--- WHAT IS NEEDED ---
Go through the data and copy every line in which "sumBytes" appears.

[Saved data entries]
-- ==== Sys2Proof/Safety.lean ====
section
/-! DEFINITION. The terms the statements are made in: the parts of the state and which of them a command may
change, when the port takes a request and what it answers, and the invariants. -/

namespace Sys2Proof.Machine
open Sys2Proof

/-! ## The parts of the state -/

/-- The parts of the state: every field of every record belongs to one of them. -/
inductive Part where
  | pending | free | resetLow | port | run | venue | notices
  /-- The settings of the sections (R1). -/
  | settings
  /-- The room fields of the sections (R4, R17). -/
  | composition
  /-- The writable fields of the walls (R5). -/
  | wallSetup
  /-- The contact levels, sensed states and debounce intervals of the walls (R7, R8). -/
  | wallSense
  /-- The effective states and pending flags of the walls (R11, R14). -/
  | wallState
  | frozen | holds | floorLanguage | pin
  /-- The languages of the rooms' channels with their carriers (R124, R132). -/
  | carriersHeld
  /-- The languages of the rooms' channels with their sources (R125). -/
  | channelSources
  /-- Kind, class, section, language, trims and serial of the seats (R50). -/
  | seatSetup
  | seatBooth | neighbours | seatFlags
  | binding
  /-- The present states and miss counts of the seats (R26). -/
  | presence
  | keyMark
  /-- The request pool (R54). -/
  | pool
  /-- The seats of the speaker list in its order (R57). -/
  | speakers
  /-- The timers of the speaker list in its order (R79). -/
  | timers
  | chairs | selectors
  | trunkSetup
  /-- Where a trunk's scan round stands (R29 to R31), and whether its frame is still on the line (R170). -/
  | line
  /-- The round counter and the release-all mark of a trunk (R29, R30), and its mark of uncounted rounds. -/
  | round
  | indicators | releases | releasing | rollCall | access | lastFrame
  | languages
  /-- Output, sources, home, interlock, fill and gain of the booths (R113). -/
  | boothSetup
  | desks | liveDesk | listen
  | carriers | programmes | shadow | sendList | radiatorLine | matrixLine
deriving DecidableEq, Repr

/-- The fields of a seat record that only a host write or a roll call's creation sets. -/
def Seat.setup (x : Seat) :
    Kind × SeatClass × SectionNo × Nat × Option Int × Option Int × Option Word :=
  (x.kind, x.seatClass, x.section_, x.language, x.micTrim, x.speakerTrim, x.serial)

/-- The writable fields of a booth record. -/
def Booth.setup (y : Booth) : Nat × List Nat × SectionNo × Bool × Bool × Int :=
  (y.output, y.sources, y.home, y.takeover, y.fillFloor, y.gain)

/-- The writable fields of a trunk record. -/
def Trunk.setup (u : Trunk) : Bool × SectionNo × Nat × Nat :=
  (u.enabled, u.defaultSection, u.startQ, u.emptyRounds)

/-- Two tables hold the same of a field, record by record. -/
def sameIn {α β : Type} (f : α → β) (m n : FMap α) : Prop := ∀ k, (n.get k).map f = (m.get k).map f

/-- Two vectors of records hold the same of a field, record by record. -/
def sameAt {α β : Type} {n : Nat} (f : α → β) (v w : Vector α n) : Prop := ∀ i : Fin n, f w[i] = f v[i]

/-- A part of the state is the same in two states. -/
def Part.same : Part → State → State → Prop
  | .pending, s, t => t.pending = s.pending
  | .free, s, t => t.free = s.free
  | .resetLow, s, t => t.resetLow = s.resetLow
  | .port, s, t => t.port = s.port
  | .run, s, t => t.run = s.run
  | .venue, s, t => t.venue = s.venue
  | .notices, s, t => t.notices = s.notices
  | .settings, s, t => sameAt Section.settings s.sections t.sections
  | .composition, s, t => sameAt Section.room s.sections t.sections
  | .wallSetup, s, t => sameAt Wall.setup s.walls t.walls
  | .wallSense, s, t => sameAt (fun x : Wall => (x.made, x.sensed, x.interval)) s.walls t.walls
  | .wallState, s, t => sameAt (fun x : Wall => (x.effective, x.pendingFlag)) s.walls t.walls
  | .frozen, s, t => sameAt Room.frozen s.rooms t.rooms
  | .holds, s, t => sameAt (fun r : Room => (r.holding, r.holdAction)) s.rooms t.rooms
  | .floorLanguage, s, t => sameAt Room.floorLanguage s.rooms t.rooms
  | .pin, s, t => sameAt Room.pin s.rooms t.rooms
  | .carriersHeld, s, t =>
    sameAt (fun r : Room => r.channels.map (fun h => (h.language, h.carrier))) s.rooms t.rooms
  | .channelSources, s, t =>
    sameAt (fun r : Room => r.channels.map (fun h => (h.language, h.source))) s.rooms t.rooms
  | .seatSetup, s, t => sameIn Seat.setup s.seats t.seats
  | .seatBooth, s, t => sameIn Seat.booth s.seats t.seats
  | .neighbours, s, t => sameIn Seat.neighbours s.seats t.seats
  | .seatFlags, s, t => sameIn (fun x : Seat => (x.lock, x.mark)) s.seats t.seats
  | .binding, s, t => sameIn Seat.binding s.seats t.seats
  | .presence, s, t => sameIn (fun x : Seat => (x.present, x.misses)) s.seats t.seats
  | .keyMark, s, t => sameIn Seat.keyMark s.seats t.seats
  | .pool, s, t => t.pool = s.pool
  | .speakers, s, t => t.speakers.map Speaker.seat = s.speakers.map Speaker.seat
  | .timers, s, t => t.speakers.map Speaker.timer = s.speakers.map Speaker.timer
  | .chairs, s, t => t.chairs = s.chairs
  | .selectors, s, t => t.selectors = s.selectors
  | .trunkSetup, s, t => sameAt Trunk.setup s.trunks t.trunks
  | .line, s, t => sameAt (fun u : Trunk => (u.line, u.toPoll, u.hadGap, u.sending)) s.trunks t.trunks
  | .round, s, t => sameAt (fun u : Trunk => (u.roundCounter, u.releaseAll, u.rested)) s.trunks t.trunks
  | .indicators, s, t => sameAt Trunk.indicators s.trunks t.trunks
  | .releases, s, t => sameAt Trunk.releases s.trunks t.trunks
  | .releasing, s, t => sameAt Trunk.releasing s.trunks t.trunks
  | .rollCall, s, t => sameAt Trunk.rollCall s.trunks t.trunks
  | .access, s, t => sameAt Trunk.access s.trunks t.trunks
  | .lastFrame, s, t => sameAt Trunk.lastFrame s.trunks t.trunks
  | .languages, s, t => sameIn id s.languages t.languages
  | .boothSetup, s, t => sameIn Booth.setup s.booths t.booths
  | .desks, s, t => sameIn Booth.desks s.booths t.booths
  | .liveDesk, s, t => sameIn Booth.live s.booths t.booths
  | .listen, s, t => sameIn Booth.listen s.booths t.booths
  | .carriers, s, t => t.carriers = s.carriers
  | .programmes, s, t => t.programmes = s.programmes
  | .shadow, s, t => t.shadow = s.shadow
  | .sendList, s, t => t.sendList = s.sendList
  | .radiatorLine, s, t => t.radiatorLine = s.radiatorLine
  | .matrixLine, s, t => t.matrixLine = s.matrixLine

/-- Every part of the state but those listed is the same in two states: the frame of a change. -/
def Changes (parts : List Part) (s t : State) : Prop := ∀ p, p ∉ parts → p.same s t

/-! ## What each command may change -/

/-- What the opening and closing of microphones and the requests to speak may change, with the recomputations
that follow (R55 to R60, R71, R76, R122, R125, R150, R151). -/
def floorParts : List Part :=
  [.notices, .pool, .speakers, .timers, .chairs, .floorLanguage, .indicators, .listen, .channelSources,
    .shadow, .sendList]

/-- What the closing of microphones and the withdrawal of requests may change where no grant follows (R56, R58, R68,
R77). -/
def shutParts : List Part :=
  [.notices, .pool, .speakers, .timers, .chairs, .indicators, .shadow, .sendList]

/-- What a recomputation of listen and channel sources may change (R122, R123, R125, R151). -/
def sourceParts : List Part := [.notices, .listen, .channelSources, .shadow, .sendList]

/-- What a change of a wall's effective state may change beyond it: the rooms, and every room's floor, booths and
channels (R19, R20, R95 to R104, R126, R127, R139, R140). -/
def roomParts : List Part :=
  floorParts ++ [.composition, .frozen, .holds, .pin, .carriersHeld, .liveDesk, .programmes]

/-- The fields of a seat record. -/
def seatParts : List Part := [.seatSetup, .seatBooth, .neighbours, .seatFlags, .binding, .presence, .keyMark]

/-- What the loss of a unit may change (R33, R75, R121). -/
def lossParts : List Part := floorParts ++ [.presence, .holds, .liveDesk]

/-- What a frame put on a trunk changes: the frame, and where the trunk stands after it (R30, R31, R169). -/
def lineParts : List Part := [.line, .round]

/-- Every part but the queue of commands and the count of open values. -/
def recordParts : List Part :=
  [.resetLow, .port, .run, .venue] ++ roomParts ++ [.settings, .wallSetup, .wallSense, .wallState] ++ seatParts
    ++ [.selectors, .trunkSetup, .line, .round, .releases, .releasing, .rollCall, .access, .lastFrame, .languages,
      .boothSetup, .desks, .carriers, .radiatorLine, .matrixLine]

/-- The parts a command may change, by the rules of its chapter. -/
def parts : Instr → List Part
  | .hardwareReset => recordParts
  | .resetAsserted => [.resetLow, .port, .line]
  | .transferInReset _ => [.port]
  | .notReadyTransfer => [.port]
  | .noOp => [.port]
  | .read _ _ => [.port, .free]
  | .writeVenue _ _ => [.port, .free, .venue]
  | .writeSection _ _ => .port :: .settings :: floorParts
  | .writeWall _ _ => [.port, .free, .wallSetup, .wallSense, .wallState] ++ roomParts
  | .writeSeat _ _ => .port :: .desks :: seatParts ++ floorParts
  | .writeBooth _ _ =>
    [.port, .boothSetup, .desks, .liveDesk, .indicators, .carriersHeld, .programmes] ++ sourceParts
  | .writeLanguage _ _ => .port :: .languages :: sourceParts
  | .writeCarrier _ _ => [.port, .free, .carriers, .notices, .carriersHeld, .programmes]
  | .writeSelector _ _ => [.port, .free, .selectors]
  | .writeTrunk _ _ =>
    [.port, .free, .trunkSetup, .line, .round, .releases, .releasing, .rollCall, .access, .lastFrame] ++ lossParts
  | .retireSeat _ => [.port, .desks, .liveDesk, .holds, .releases] ++ seatParts ++ floorParts
  | .retireBooth _ =>
    [.port, .seatBooth, .boothSetup, .desks, .liveDesk, .indicators, .carriersHeld, .programmes] ++ sourceParts
  | .retireLanguage _ => .port :: .languages :: sourceParts
  | .start => [.port, .run, .shadow, .sendList, .programmes, .indicators, .releasing, .lastFrame] ++ lineParts
  | .stop =>
    [.port, .free, .run, .holds, .liveDesk, .listen, .channelSources, .programmes, .line, .releases, .releasing,
      .rollCall, .access] ++ shutParts
  | .freeze _ => [.port, .frozen]
  | .thaw _ => .port :: .wallState :: roomParts
  | .grant _ => .port :: floorParts
  | .close _ => .port :: floorParts
  | .withdraw _ => [.port, .pool, .notices, .indicators]
  | .promote _ => [.port, .pool]
  | .next _ => .port :: floorParts
  | .clearFloor _ => .port :: shutParts
  | .pin _ _ => .port :: .pin :: .floorLanguage :: sourceParts
  | .unpin _ => [.port, .pin]
  | .extend _ => [.port, .timers, .notices, .indicators]
  | .select _ => [.port, .seatFlags, .pool, .notices, .indicators]
  | .closeMarked _ => .port :: floorParts
  | .rollCall _ => [.port, .free, .rollCall, .round]
  | .unitAccess _ _ _ _ _ => [.port, .access]
  | .resend => [.port, .sendList]
  | .takeNotice => [.port, .notices]
  | .clearOverflow => [.port, .notices]
  | .rawContactChange _ _ => .wallSense :: .wallState :: roomParts
  | .debounceEnd _ => .wallSense :: .wallState :: roomParts
  | .pollSend _ => [.lastFrame, .releasing] ++ lineParts
  | .pollReply _ _ => .keyMark :: lineParts ++ lossParts
  | .pollNoReply _ => lineParts ++ lossParts
  | .indicatorSend _ => [.indicators, .lastFrame, .releasing] ++ lineParts
  | .releaseSend _ => [.releases, .lastFrame, .releasing] ++ lineParts
  | .accessSend _ => [.access, .lastFrame, .releasing, .free, .notices] ++ lineParts
  | .accessReply _ _ => [.access, .notices] ++ lineParts
  | .accessNoReply _ => [.access, .notices] ++ lineParts
  | .roundStart _ => [.rollCall, .lastFrame, .releasing] ++ lineParts
  | .slotSend _ => [.line, .lastFrame, .releasing]
  | .slotReply _ _ => [.rollCall, .lastFrame, .releasing, .releases] ++ seatParts ++ lineParts ++ lossParts
  | .slotEmpty _ => [.rollCall, .notices] ++ lineParts
  | .mainExpiry _ => floorParts
  | .graceExpiry _ => floorParts
  | .noiseReport _ => [.carriers, .notices, .carriersHeld, .programmes]
  | .zoneProgrammeSend => [.programmes, .radiatorLine]
  | .matrixMessageSend => [.sendList, .matrixLine]
  | .transferAccepted => [.port]
  | .badFrameRequest _ => [.port]
  | .lateReply _ _ => []

/-! ## Invariants -/

/-- The tables and lists are held in their one form: a wall names its lower section first (R5), record keys rise, no
list holds an item twice, the notice queue holds at most 64, and the bytes of every frame on a line sum to 0 modulo 256
(R36, R139, R152, R166, R169). -/
structure Tidy (s : State) : Prop where
  pairs : ∀ (w : WallNo) (a b : SectionNo), (s.walls[w]).setup.pair = some (a, b) → a < b
  seats : s.seats.wf = true
  languages : s.languages.wf = true
  booths : s.booths.wf = true
  shadowSeats : s.shadow.seats.wf = true
  shadowBooths : s.shadow.booths.wf = true
  shadowChannels : s.shadow.channels.wf = true
  notices : s.notices.queue.length ≤ 64
  sends : s.sendList.Nodup
  programmes : s.programmes.Nodup
  indicators : ∀ t : TrunkNo, (s.trunks[t]).indicators.Nodup
  releases : ∀ t : TrunkNo, (s.trunks[t]).releases.Nodup
  frames : ∀ t : TrunkNo, sumBytes (s.trunks[t]).lastFrame = 0
  radiator : sumBytes s.radiatorLine = 0
  matrix : sumBytes s.matrixLine = 0

/-- Two sections are joined by one effectively open wall (R17). -/
def State.joined (s : State) (a b : SectionNo) : Prop :=
  ∃ w : WallNo, (s.walls[w]).effective = true ∧
    ((s.walls[w]).setup.pair = some (a, b) ∨ (s.walls[w]).setup.pair = some (b, a))

/-- Two sections are connected through a chain of effectively open walls (R17). -/
def State.connected (s : State) : SectionNo → SectionNo → Prop := Relation.ReflTransGen s.joined

/-- Two sections are in one room exactly when a chain of effectively open walls connects them, and the lead of a
room is its lowest section (R17). -/
structure RoomsFollowWalls (s : State) : Prop where
  rooms : ∀ a b : SectionNo, s.roomOf a = s.roomOf b ↔ s.connected a b
  leads : ∀ a : SectionNo, s.roomOf (s.roomOf a) = s.roomOf a ∧ s.roomOf a ≤ a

--- TASK SOLUTION ---
  frames : ∀ t : TrunkNo, sumBytes (s.trunks[t]).lastFrame = 0
  radiator : sumBytes s.radiatorLine = 0
  matrix : sumBytes s.matrixLine = 0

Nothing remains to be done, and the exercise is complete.